The other possible problem is that the title company’s title attorney doesn’t understand the effect of a Bankruptcy discharge. Yes, this is really a problem. Here is the most common scenario. A couple files for Bankruptcy. They do NOT own any real estate at the time. There are judgments against them, but they are not liens; because there is no real estate for them to attach to. The Debtors’ bankruptcy attorney correctly does not file motions to avoid the judgment liens, because you cannot avoid a lien that doesn’t exist. The case discharges and closes. Several years later the Debtors decide to buy a house. The title company won’t issue title insurance, because the judgment liens (that don’t exist) weren’t properly avoided in their Bankruptcy. In other words the title company basically tells these people that their bankruptcy lawyer screwed up and now they will never be able to buy a house, because these pre-bankruptcy judgments will attach to any real estate they buy – ever (or until the judgments expire).

I really hate getting these phone calls.

Ok.

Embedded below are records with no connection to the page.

/-- Settings saved and held by the store come back whole after an assertion of the reset input and its
release; a save cut off by loss of power leaves none: the next power-on takes every default and raises
SYSTEM/STORE_FAULT (R195, R196). -/
def Obligations.SettingsSurviveOrDefault : Prop :=
  (∀ (s t u v : State) (st : Settings), s.phase = .running → s.sst.inFlight = some st →
     exec (.saveCompletion true) s = .next t → exec .resetAssert t = .next u →
     exec .pinReset u = .next v →
     v.settings = st ∧ v.phase = .startUp ∧ v.sst.imageValid = true ∧ v.sst.cause = .pin
     ∧ v.sst.reportedFault = false)
  ∧ (∀ (s t u : State), s.sst.inFlight.isSome = true → exec .powerLoss s = .next t →
       exec .powerOn t = .next u →
       u.settings = Settings.default ∧ u.sst.imageValid = false ∧ u.sst.reportedFault = true
       ∧ u.alt.isPresent (.system .storeFault) = true ∧ u.alt.horn = true
       ∧ (∀ c, (u.chan c).pairState = .none) ∧ u.acu.word = BitVec.allOnes 64)

/-! ### Links -/

/-- What the acceptance checks refuse, on both ports, for every request of the catalogue: BUSY in the start-up
phase (R196); in a running part NOT_PERMITTED for a kind the panel may not send (R186), OUT_OF_RANGE for a wrong
payload length, and BUSY while a save is in flight for a kind that Table 10.4 marks, of which the panel may send
none; each hands its refresh (R185).  No refusal reaches a block.  A panel request that meets a sending transmitter
waits, or is dropped and counted (R184).  Keeping the bytes shifted out in a field is the model's choice (log entry
19). -/
def Obligations.PortsAnswerWhatTheyRefuse : Prop :=
  let written : Kind → Status → Byte → List Byte → State → State := fun k st q f s =>
    { s with control := { s.control with
      buffer := some ⟨k.code, st, q, []⟩
      taken := (s.control.taken + 1) % 4294967296
      discardedResponses := if s.control.buffer.isSome
        then min 65535 (s.control.discardedResponses + 1) else s.control.discardedResponses
      dataOut := List.replicate (f.length + 6) 0#8 } }
  let sent : Kind → Status → Byte → State → State := fun k st q s =>
    { s with panel := { s.panel with
      receiver := .hunt
      sending := some ⟨k.code, st, q, []⟩
      taken := (s.panel.taken + 1) % 4294967296 } }
  (∀ (k : Kind) (q : Byte) (f : List Byte) (s : State), s.phase = .startUp →
     exec (k.instr .control q f) s = .next (written k .busy q f s).after
     ∧ (s.panel.sending = none → s.panel.held = none →
       exec (k.instr .panel q f) s = .next (sent k .busy q s).after))
  ∧ (∀ (k : Kind) (q : Byte) (f : List Byte) (s : State), s.phase = .running →
       (lengthOk k f = false →
         exec (k.instr .control q f) s = .next (written k .outOfRange q f s).refresh.after)
       ∧ (lengthOk k f = true → busyDuringSave k = true → s.sst.inFlight.isSome = true →
         exec (k.instr .control q f) s = .next (written k .busy q f s).refresh.after)
       ∧ (s.panel.sending = none → s.panel.held = none →
         (panelMay k = false → exec (k.instr .panel q f) s = .next (sent k .notPermitted q s).after)
         ∧ (panelMay k = true → busyDuringSave k = false)
         ∧ (panelMay k = true → lengthOk k f = false →
           exec (k.instr .panel q f) s = .next (sent k .outOfRange q s).after)))
  ∧ (∀ (k : Kind) (q : Byte) (f : List Byte) (s : State), s.phase = .startUp ∨ s.phase = .running →
       (s.panel.sending.isSome = true → s.panel.held = none →
         exec (k.instr .panel q f) s = .next (State.after { s with panel := { s.panel with
           receiver := .hunt, held := some (.checked k.code q f) } }))
       ∧ (s.panel.held.isSome = true →
         exec (k.instr .panel q f) s = .next (State.after { s with panel := { s.panel with
           receiver := .hunt, discardedFrames := min 65535 (s.panel.discardedFrames + 1) } })))

/-- The transfers of the control port that carry no request of the catalogue: an ignored one changes
nothing, a frame that fails its check is answered BAD_FRAME, counted, and hands no refresh, a read transfer
empties the buffer where it has clocked the whole response, and an unknown kind is answered so (R178, R181,
R182, R185).  Keeping the bytes shifted out in a field is the model's choice, and the first byte of a read
transfer is a free value of it (log entry 19). -/
def Obligations.ControlTransfersAct : Prop :=
  ∀ s : State, s.phase = .running →
    (∀ bytes, Instr.wellFormed (.ignoredTransfer bytes) = true →
      exec (.ignoredTransfer bytes) s = .next s.after)
    ∧ (∀ bytes, Instr.wellFormed (.controlBadFrame bytes) = true →
      exec (.controlBadFrame bytes) s = .next (State.after { s with control := { s.control with
        buffer := some ⟨0#8, .badFrame, 0#8, []⟩
        badFrames := min 65535 (s.control.badFrames + 1)
        discardedResponses := if s.control.buffer.isSome
          then min 65535 (s.control.discardedResponses + 1) else s.control.discardedResponses
        dataOut := List.replicate bytes.length 0#8 } }))
    ∧ (∀ n, s.control.buffer = none →
      exec (.controlReadTransfer n) s
        = .next (State.after { s with control := { s.control with 
        dataOut := Config.readFirstByte s.moment :: List.replicate n 0#8 } }))
    ∧ (∀ n r, s.control.buffer = some r → r.frame.length ≤ n →
      exec (.controlReadTransfer n) s = .next (State.after { s with control := { s.control with
        buffer := none
        dataOut := Config.readFirstByte s.moment :: (r.frame ++ List.replicate (n - r.frame.length) 0#8) } }))
    ∧ (∀ n r, s.control.buffer = some r → n < r.frame.length →
      exec (.controlReadTransfer n) s
        = .next (State.after { s with control := { s.control with 
        dataOut := Config.readFirstByte s.moment :: r.frame.take n } }))
    ∧ (∀ kind q f, Kind.ofCode kind = none →
      exec (.unknownRequest .control kind q f) s = .next (State.after (State.refresh { s with
        control := { s.control with
          buffer := some ⟨kind, .unknownRequest, q, []⟩
          taken := (s.control.taken + 1) % 4294967296
          discardedResponses := if s.control.buffer.isSome
            then min 65535 (s.control.discardedResponses + 1) else s.control.discardedResponses
          dataOut := List.replicate (f.length + 6) 0#8 } })))

/-- The panel port's own events: a failed frame is counted and answered BAD_FRAME, held or dropped, a gap ends
a frame that is being received, a frame finished while the transmitter sends waits, the transmitter takes the
held frame when it finishes, an unknown kind is answered so, and each byte moves the receiver: HUNT to LENGTH
by 0x5A alone, LENGTH to BODY by 4 to 250, BODY to its end, where the frame is failed or the request it is
(R183 to R185).  That a gap in HUNT changes nothing, that a failed frame is counted when it is finished, and
that whole frames are rows beside the bytes are the model's choices (log entries 5, 10 and 18). -/
def Obligations.PanelEventsAct : Prop :=
  (∀ s : State, s.phase = .running →
     (s.panel.sending = none → s.panel.held = none →
       exec .panelBadFrame s = .next (State.after { s with panel := { s.panel with
         receiver := .hunt
         sending := some ⟨0#8, .badFrame, 0#8, []⟩
         badFrames := min 65535 (s.panel.badFrames + 1) } }))
     ∧ (s.panel.sending.isSome = true → s.panel.held = none →
       exec .panelBadFrame s = .next (State.after { s with panel := { s.panel with
         receiver := .hunt, held := some .failed
         badFrames := min 65535 (s.panel.badFrames + 1) } }))
     ∧ (s.panel.held.isSome = true →
       exec .panelBadFrame s = .next (State.after { s with panel := { s.panel with
         receiver := .hunt
         badFrames := min 65535 (s.panel.badFrames + 1)
         discardedFrames := min 65535 (s.panel.discardedFrames + 1) } }))
     ∧ (s.panel.sending = none → s.panel.held = none → s.panel.receiver ≠ .hunt →
       exec .panelGapTimeout s = .next (State.after { s with panel := { s.panel with
         receiver := .hunt
         sending := some ⟨0#8, .badFrame, 0#8, []⟩
         badFrames := min 65535 (s.panel.badFrames + 1) } }))
     ∧ (s.panel.receiver ≠ .hunt → exec .panelGapTimeout s = exec .panelBadFrame s)
     ∧ (s.panel.receiver = .hunt → exec .panelGapTimeout s = .next s.after)
     ∧ (∀ kind q f, s.panel.sending.isSome = true → s.panel.held = none →
       exec (.panelFrameHold (.checked kind q f)) s
         = .next (State.after { s with panel := { s.panel with
             receiver := .hunt, held := some (.checked kind q f) } }))
     ∧ (s.panel.sending.isSome = true → s.panel.held = none →
       exec .panelTransmitDone s = .next (State.after { s with panel := { s.panel with sending := none } }))
     ∧ (∀ k q f, s.panel.sending.isSome = true → s.panel.held = some (.checked (Kind.code k) q f) →
       s.panel.receiver = .hunt →
       exec .panelTransmitDone s
         = exec (k.instr .panel q f) { s with panel := { s.panel with sending := none, held := none } })
     ∧ (∀ kind q f, Kind.ofCode kind = none →
       (s.panel.sending = none → s.panel.held = none →
         exec (.unknownRequest .panel kind q f) s = .next (State.after { s with panel := { s.panel with
           receiver := .hunt
           sending := some ⟨kind, .unknownRequest, q, []⟩
           taken := (s.panel.taken + 1) % 4294967296 } }))
       ∧ (s.panel.sending.isSome = true → s.panel.held = none →
         exec (.unknownRequest .panel kind q f) s = .next (State.after { s with panel := { s.panel with
           receiver := .hunt, held := some (.checked kind q f) } }))
       ∧ (s.panel.held.isSome = true →
         exec (.unknownRequest .panel kind q f) s = .next (State.after { s with panel := { s.panel with
           receiver := .hunt, discardedFrames := min 65535 (s.panel.discardedFrames + 1) } }))))
  ∧ (∀ (s : State) (b : Byte), s.phase = .running →
       (s.panel.receiver = .hunt →
         (b ≠ 0x5A#8 → exec (.panelReceiverByte b) s = .next s.after)
         ∧ (b = 0x5A#8 → exec (.panelReceiverByte b) s
             = .next (State.after { s with panel := { s.panel with receiver := .length } })))
       ∧ (s.panel.receiver = .length →
         (4 ≤ b.toNat → b.toNat ≤ 250 → exec (.panelReceiverByte b) s
             = .next (State.after { s with panel := { s.panel with receiver := .body b.toNat [] } }))
         ∧ (b.toNat < 4 ∨ 250 < b.toNat → exec (.panelReceiverByte b) s = exec .panelBadFrame s))
       ∧ (∀ n got, s.panel.receiver = .body n got →
         (got.length + 1 < n → exec (.panelReceiverByte b) s
             = .next (State.after { s with panel := { s.panel with receiver := .body n (got ++ [b]) } }))
         ∧ (n ≤ got.length + 1 → readFrame (BitVec.ofNat 8 n) (got ++ [b]) = .failed →
             exec (.panelReceiverByte b) s = exec .panelBadFrame s)
         ∧ (∀ k q f, n ≤ got.length + 1 →
             readFrame (BitVec.ofNat 8 n) (got ++ [b]) = .checked (Kind.code k) q f →
             exec (.panelReceiverByte b) s = exec (k.instr .panel q f) s)
         ∧ (∀ kind q f, n ≤ got.length + 1 →
             readFrame (BitVec.ofNat 8 n) (got ++ [b]) = .checked kind q f → Kind.ofCode kind = none →
             exec (.panelReceiverByte b) s = exec (.unknownRequest .panel kind q f) s)))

Here is the skinny. Section 524 of the United States Bankruptcy Code says:

(a) A discharge in a case under this title –

(1) voids any judgment at any time obtained, to the extent that such judgment is a determination of the personal liability of the debtor with respect to any debt discharged under section 727, 944, 1141, 1228, or 1328 of this title, whether or not discharge of such debt is waived;

That is pretty much the last word on this issue. Once a discharge is entered, and the debtor’s liability for the underlying debt is discharged; the judgment is VOID – not voidable, not weakened, not asleep. It is dead. Dead judgments cannot attach to after-acquired property.